# Struggles at the intersections of Work, Health and Environment

One of the things that becomes extremely clear to me while looking at health and healthcare from a political perspective, especially in the aftermath of Covid-19, is that HEALTH is a very difficult problem to tackle with a series of linear, direct measures.
Rather, Health, considered an object of knowledge, has boundaries that are fractal, fluid and multi-layered. Health is a condition determined by multiple social, political, environmental factors. It has somatic and affective dimensions, as well as nutritional or cultural ones. It benefits from preventive measures as much as palliative ones. Efforts to preserve or achieve health have to contend with the emergential tempo of epidemics, as well as with the slow deaths sanctioned by endemic processes that determine the premature deaths of lives that are deemed expendable... this list could go on.
So, one way we have found that helps make sense of this complexity is to think of health as one of those objects of knowledge whose mode of existence is best grasped as being a byproduct (Graziano, forthcoming), that is, when it is the resultant of broader processes of care and broader political dynamics that address the justice and sustainability shaping social production as much as social reproduction. In other words, Health is a political battlefield and perspective that rapidly obliges us to proliferate our commitments.
And this attention to health as by-production really comes to the fore when spending sometimes studying the strategies and theories of healthcare struggles and movements from the past.
Specifically, in the Italian context of the 1960s and 1970s we have been researching, a number of new institutions of healthcare were invented and that really operated by following this principle of byproduction, by combining care for the environment with public health mandates, as for instance in the Territorial Units for public medicine; or by bringing together educational provisions with pharmaceutical dispensations, such as in feminist reproductive health centres; or by creating opportunities of employment that operated in tandem with the creation of therapeutic communities, as the social enterprises linked with the radical psychiatry movement have done.

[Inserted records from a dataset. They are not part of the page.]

/-- Sends lines while the pool has credits: lines left, pools, lines sent. -/
def sendGo (src site q ord : Nat) : List QLine → List Pool → List QFlight → List QLine × List Pool × List QFlight
  | [], ps, out => ([], ps, out)
  | l :: t, ps, out =>
    match poolFor ps site q with
    | none => (l :: t, ps, out)
    | some ps1 =>
      if ps1.any (fun p => p.site == site && p.queue == q && p.credits != 0) then
        sendGo src site q ord t (ps1.map (fun p => if p.site == site && p.queue == q then { p with credits := p.credits - 1 } else p))
          (out ++ [⟨src, site, q, ord, l⟩])
      else (l :: t, ps1, out)

/-- Lets one SEND flight send what its credits allow. -/
def Channel.sendFlight (c : Channel) (i : Nat) (f : Flight) : Channel × Flight :=
  let (ls, ps, out) := sendGo i (sendSite f.w) (immQueue f.w) f.ord f.lines (c.core i).pools []
  ({ c.setCore i { c.core i with pools := ps } with qlines := c.qlines ++ out },
   { f with lines := ls, ph := if ls.isEmpty then .done else .send })

/-- Lets the SENDs of a stream send, in order. -/
def Channel.sendStream (i : Nat) : List Flight → Channel → List Flight × Channel
  | [], c => ([], c)
  | f :: t, c =>
    if f.ph = .send then
      let (c1, f1) := c.sendFlight i f
      if f1.ph = .done then let (t1, c2) := Channel.sendStream i t c1; (f1 :: t1, c2) else (f1 :: t, c1)
    else let (t1, c1) := Channel.sendStream i t c; (f :: t1, c1)

def Channel.pumpSends (c : Channel) (i : Nat) : Channel :=
  [Strm.f, .b].foldl (fun c st =>
    let (fs, c1) := Channel.sendStream i (c.strm i st).flights c
    c1.modStr i st (fun s => { s with flights := fs })) c

def specSend : OpSpec :=
  { specBase with
    opc := 0x1C3
    streams := fun s => s != .u
    legal := fun w => tOk ⟨false, true, false, false, true, false, false, 0, 0x77F, false⟩ w && decide (sendSite w ≤ 99)
    roles := fun _ w => [rRd (iD1 w) 1] ++ maskRole w
    bad := fun x =>
      if (x.c.core (sendSite x.w)).owner ≠ x.owner then some fcAddrBad else dfsm x.maskFmt true
    writes := fun _ => true
    zero := fun x => anyZero x.d1Exts && !x.run.skip
    zeroRun := fun x f =>
      let g := { f with lines := [x.header (kindCode x.run.kind) 0 1 (rowBytes (x.desc (iD1 x.w))) 0], wrote := true, ph := .send }
      if (x.c.strm x.site x.st).flights.any (fun h => h.ph == .send) then (x.c, g) else x.c.sendFlight x.site g
    run := fun x f =>
      let (ls, o) := if x.run.skip then ([x.header 3 0 1 0 0], none) else x.sendLines (sendFrames (x.desc (iD1 x.w)))
      let g := { f with lines := ls, ph := .send }
      let (c1, g1) := if (x.c.strm x.site x.st).flights.any (fun h => h.ph == .send) then (x.c, g) else x.c.sendFlight x.site g
      x.endWalk (c1, o) g1 }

These healthcare institutions operated transversally and porously, as membranes between different social, political, mental and environmental issues, connecting one issue to the next, really committing to the possibilities of political translation - to borrow Rada Ivekovic conceptual framework - making different constituencies accountable to each other in the process, or rather, to invent processes of accountability to and for each other.

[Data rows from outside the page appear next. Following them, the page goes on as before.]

-- ==== Sys2Proof/Machine/Bucket.lean ====
section
/-! DEFINITION. Contributions to gradient buckets: the bucket table, BKADD, BKCLOSE (R376 to R379). -/

namespace Sys2Proof.Machine

open Sys2Proof

/-- The fields of a bucket-table entry. -/
structure BEntry where
  acc : Nat
  out : Nat
  len : Nat
  wfmt : Nat
  ofmt : Nat
  contrib : Nat
  flags : Nat
  osite : Nat
  otack : Nat
  post : Nat
  rsv : Nat
deriving DecidableEq, Repr

def Channel.bktAddr (c : Channel) (x b : Nat) : Nat :=
  c.fld (Reg.TAT_BTBASEL x) Fl.TAT_BTBASEL_ADDR * 64 + c.fld (Reg.TAT_BTBASEH x) Fl.TAT_BTBASEH_ADDR * 2 ^ 32 + b * 64

/-- Entry b of context x, read from memory (R376). -/
def Channel.bEntry (c : Channel) (x b : Nat) : BEntry :=
  let a := c.bktAddr x b
  { acc := c.ldN a 8, out := c.ldN (a + 8) 8, len := c.ldN (a + 0x10) 4, wfmt := c.ldN (a + 0x14) 1, ofmt := c.ldN (a + 0x15) 1,
    contrib := c.ldN (a + 0x16) 1, flags := c.ldN (a + 0x17) 1, osite := c.ldN (a + 0x18) 1, otack := c.ldN (a + 0x19) 1,
    post := c.ldN (a + 0x1C) 4, rsv := c.ldN (a + 0x1A) 2 + c.ldN (a + 0x36) 10 }

def BEntry.valid (e : BEntry) : Bool := bit e.flags 0

/-- Wire bytes of an element. -/
def wireBytes (wfmt : Nat) : Nat :=
  match wfmt with
  | 0 => 8
  | 1 => 4
  | 2 => 2
  | _ => 1

/-- Whether n bytes at a lie in the tier row or the LPDDR5X row. -/
def Channel.inTierLp (c : Channel) (a n : Nat) : Bool :=
  match c.row a, c.row (a + n - 1) with
  | .tier _, .tier _ => true
  | .lp _, .lp _ => true
  | _, _ => false

/-- The rules of R376's table. -/
def Channel.entryOk (c : Channel) (e : BEntry) : Bool :=
  e.acc % 64 == 0 && e.out % 64 == 0 && decide (1 ≤ e.len) && decide (e.len ≤ 2 ^ 24) && decide (e.wfmt ≤ 3) && decide (e.ofmt ≤ 2)
  && decide (e.len * wireBytes e.wfmt ≤ 2 ^ 24) && (e.wfmt != 3 || e.len % 32 == 0) && decide (e.contrib ≤ 100) && decide (e.flags < 32)
  && decide (e.osite ≤ 99) && decide (e.otack ≤ 63) && e.rsv == 0 && c.inTierLp e.acc (8 * e.len)
  && c.inTierLp e.out (fmtBits e.ofmt / 8 * e.len)

def bktKey (x b : Nat) : Nat := x * 4096 + b
def Channel.bkt (c : Channel) (x b : Nat) : Bkt := mget (fun _ => Bkt.reset) c.bkts (bktKey x b)
def Channel.setBkt (c : Channel) (x b : Nat) (k : Bkt) : Channel := { c with bkts := mset (fun _ => Bkt.reset) c.bkts (bktKey x b) k }

/-- Buckets in states 1 to 5 over all contexts (R379). -/
def Channel.inflight (c : Channel) : Nat := (c.bkts.filter (fun e => decide (1 ≤ e.2.st) && decide (e.2.st ≤ 5))).length

/-- Entries of a bucket table; values above 4,096 act as 4,096 (R376, TAT_BTCFGx). -/
def Channel.nbkt (c : Channel) (x : Nat) : Nat := min 4096 (c.fld (Reg.TAT_BTCFG x) Fl.TAT_BTCFG_NBKT)
def Channel.lgen (c : Channel) (x : Nat) : Nat := c.fld (Reg.TAT_BTCFG x) Fl.TAT_BTCFG_LGEN

/-- Raises a fault of the tatting engine (R453, R521). -/
def Channel.tatFault (c : Channel) (x code arg0 : Nat) : Channel := c.raise (mkFault 106 code (some x) arg0 (c.press x))

/-- Sets to +0 the n bytes from a, which lie in the tier or in LPDDR5X: open read merges of their lines close, corrections of their words are
dropped (R57, R282). -/
def Channel.zeroMem (c : Channel) (a n : Nat) : Channel :=
  let meets (lo len : Nat) : Bool := decide (lo < a + n) && decide (a < lo + len)
  let d := (c.merges.filter (fun m => meets (sliceBase m.slice + 128 * m.line) 128)).foldl (fun c m => c.mergeShut m.slice m.line) c
  { d with mem := mclear d.mem a (a + n), corr := d.corr.filter (fun w => !meets w 64) }

/-- What becomes of a contribution: ignored, waiting, failed with its fault raised, or accepted. -/
inductive BkJoin where
  | stale (c : Channel)
  | wait
  | fail (c : Channel)
  | ok (c : Channel)

/-- A core's BKADD or BKCLOSE reaches the engine (R377 to R379). -/
def Channel.bkJoin (c : Channel) (x site tag : Nat) : BkJoin :=
  let b := tag % 4096
  let e := c.bEntry x b
  let k := c.bkt x b
  if tag / 4096 ≠ c.lgen x then .stale (c.count Reg.TAT_STALE 1)
  else if !e.valid then .fail (c.tatFault x fcTatEntry tag)
  else if k.st = 0 ∨ k.st = 6 then
    if 64 ≤ c.inflight then .wait
    else if !c.entryOk e then .fail (c.tatFault x fcTatEntry b)
    else if e.contrib = 0 then .fail (c.tatFault x fcTatContrib tag)
    else .ok ((c.zeroMem e.acc (8 * e.len)).setBkt x b ⟨1, c.press x, [site], [], []⟩)
  else if k.ep ≠ c.press x then .wait
  else if k.contrib.contains site then .ok c
  else if k.st ≠ 1 ∨ e.contrib ≤ k.contrib.length then .fail (c.tatFault x fcTatContrib tag)
  else .ok (c.setBkt x b { k with contrib := k.contrib ++ [site] })

/-- Adds a value into element n of an FP32C buffer (R231, R377). -/
def Channel.accAdd (c : Channel) (acc n : Nat) (v : Val) : Channel :=
  let a := acc + 8 * n
  c.st a false (leBytes 8 (cBits (cAdd (cOfBits (c.ldN a 8)) (cTerm v))))

/-- lin of R377 over the capacities. -/
def linIdx (d : Nat) (i : List Nat) : Nat :=
  ((List.range (dNdim d)).foldl (fun (r : Nat × Nat) k => (r.1 + r.2 * nth 0 i k, r.2 * dCapRaw d k)) (0, 1)).1

def capProduct (d : Nat) : Nat := (List.range (dNdim d)).foldl (fun p k => p * dCapRaw d k) 1

/-- Bucket number, tag and offset of BKADD and BKCLOSE. -/
def bkTag (w : IWord) : Nat := iImm w % 2 ^ 16
def bkNum (w : IWord) : Nat := iImm w % 4096
def bkOff (w : IWord) : Nat := iImm w / 2 ^ 16 * 256

/-- The overflow of a bucket number (R377). -/
def Xc.bkOvf (x : Xc) : Option Ovf :=
  let n := x.c.nbkt (x.owner.getD 0)
  if n ≤ bkNum x.w then some ⟨6, 5, 0, bkNum x.w, n, bkNum x.w⟩ else none

/-- Notes a value written into a block of a bucket (R382). -/
def Channel.noteMax (c : Channel) (x b blk : Nat) (v : Val) : Channel :=
  let k := c.bkt x b
  let old := mget (fun _ => vZero) k.amax blk
  let new := if !vFinite v then Val.nan else if !vFinite old then old else amaxStep old v
  c.setBkt x b { k with amax := mset (fun _ => vZero) k.amax blk new }

/-- Adds elements of D1, given with their indices, into the bucket. -/
def Xc.bkPut (x : Xc) (c : Channel) (es : List (List Nat × Val)) : Channel :=
  let e := c.bEntry (x.owner.getD 0) (bkNum x.w)
  let d := x.desc (iD1 x.w)
  es.foldl (fun c p =>
    let n := bkOff x.w + linIdx d p.1
    let c1 := c.accAdd e.acc n p.2
    if e.wfmt = 3 then c1.noteMax (x.owner.getD 0) (bkNum x.w) (n / 32) (cVal (cOfBits (c1.ldN (e.acc + 8 * n) 8))) else c1) c

def Xc.bkChunk (x : Xc) (c : Channel) (u : Chunk) : Channel :=
  let o := x.opd (iD1 x.w)
  if x.valid c 1 u.top then x.bkPut c (u.idx.map (fun i => (i, c.ldVal o i))) else c

/-- A contribution with what it adds. -/
def Xc.bkRun (x : Xc) (f : Flight) (add : Channel → Channel × Option Ovf) : Channel × Flight :=
  match x.bkOvf with
  | some o => x.endWalk (x.c, some o) f
  | none =>
    match x.c.bkJoin (x.owner.getD 0) x.site (bkTag x.w) with
    | .stale c => (c, f)
    | .wait => (x.c, { f with ph := .slot })
    | .fail c => (c, f)
    | .ok c => x.endWalk (add c) f

/-- Whether this core has closed the bucket in this step (R117). -/
def Xc.bkClosed (x : Xc) : Option Nat :=
  if (x.c.core x.site).closed.contains (bkNum x.w) then some (Reg.CORE_NOOPST x.site) else none

def specBkadd : OpSpec :=
  { specBase with
    opc := 0x240
    streams := fun s => s == .b
    legal := tOk ⟨false, true, false, false, true, false, false, 0, immAll, false⟩
    roles := fun _ w => [rRd (iD1 w) 1] ++ maskRole w
    bad := fun x =>
      let o := x.owner.getD 0
      let e := x.c.bEntry o (bkNum x.w)
      let live := decide (bkNum x.w < x.c.nbkt o) && bkTag x.w / 4096 == x.c.lgen o && e.valid
      dfsm (fmHSC (dFmt (x.desc (iD1 x.w))) && x.maskFmt) (!live || decide (bkOff x.w + capProduct (x.desc (iD1 x.w)) ≤ e.len))
    noop := fun x => x.bkClosed
    zero := fun x => anyZero x.d1Exts
    zeroRun := fun x f => x.bkRun f (fun c => (c, none))
    writes := fun _ => true
    run := fun x f =>
      x.bkRun f (walk (fun _ u => firstOvf [ovfAt 1 (iD1 x.w) (x.desc (iD1 x.w)) false u.top, x.maskOvf 1 u.top]) x.bkChunk (chunks 128 x.d1Exts)) }

/-- BKCLOSE: the bucket is CLOSED when CONTRIB contributors have closed it (R378). -/
def specBkclose : OpSpec :=
  { specBase with
    opc := 0x241
    streams := fun s => s == .b
    legal := tOk ⟨false, false, false, false, false, false, false, 0, 0xFFFF, false⟩
    noop := fun x => x.bkClosed
    run := fun x f =>
      x.bkRun f (fun c =>
        let o := x.owner.getD 0
        let b := bkNum x.w
        let k := c.bkt o b
        let cl := k.closed ++ [x.site]
        let c1 := c.setBkt o b { k with closed := cl, st := if cl.length = (c.bEntry o b).contrib then 2 else k.st }
        (c1.setCore x.site { c1.core x.site with closed := b :: (c1.core x.site).closed }, none)) }

def execBkadd (p : Place) (w : IWord) (s : State) : Outc := .next (s.issueAt specBkadd p w 0)
def execBkclose (p : Place) (w : IWord) (s : State) : Outc := .next (s.issueAt specBkclose p w 0)

end Sys2Proof.Machine
end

For context, it should be mentioned that in Italy in the ‘60s, the national average was of one death in the workplace per hour, and one accident per minute (by comparison, today we have 3 deaths per day and 800.000 accidents per year). So in the ‘60s, as the country is undergoing massive industrialization, the death toll for the workers was extremely heavy, the idea of a “class war” in this case really drives the point home here. And these were only numbers linked to direct deaths at work, without taking into consideration the indirect effects of environmental degradation and chronic conditions that begun to flare up at the time.
To address this scenario, political movements begun to focus on the key term *nocività*– translatable as 'noxiousness' in English. This choice of term is crucial I think to grasp the practice of political translation here. The struggles for health begun as the political questioning of its opposite – which these movements identified not in sickness – nor in fitness, or the capacity to optimally perform work.
Noxiousness instead is the property of damaging a living process and to provoke pathologies, both to a singular organism and to an entire ecosystem. A noxious process or substance can have temporary or permanent damaging effects on health; it can move fast or become chronic; it can cause death or “merely” negatively impact the capacity of living beings to reproduce and thrive.
So by focusing on noxiousness - which is produced and not a condition of the individual body, as sickness is - these movements open up the problem of health in a strategic way. They linked the wellbeing of workers, who were exposed to toxicity at work, with that of their living conditions in their neighbourhoods which were destitute and polluted, and with the conditions of domestic labour, and with the impact of capitalist production over the broader environment.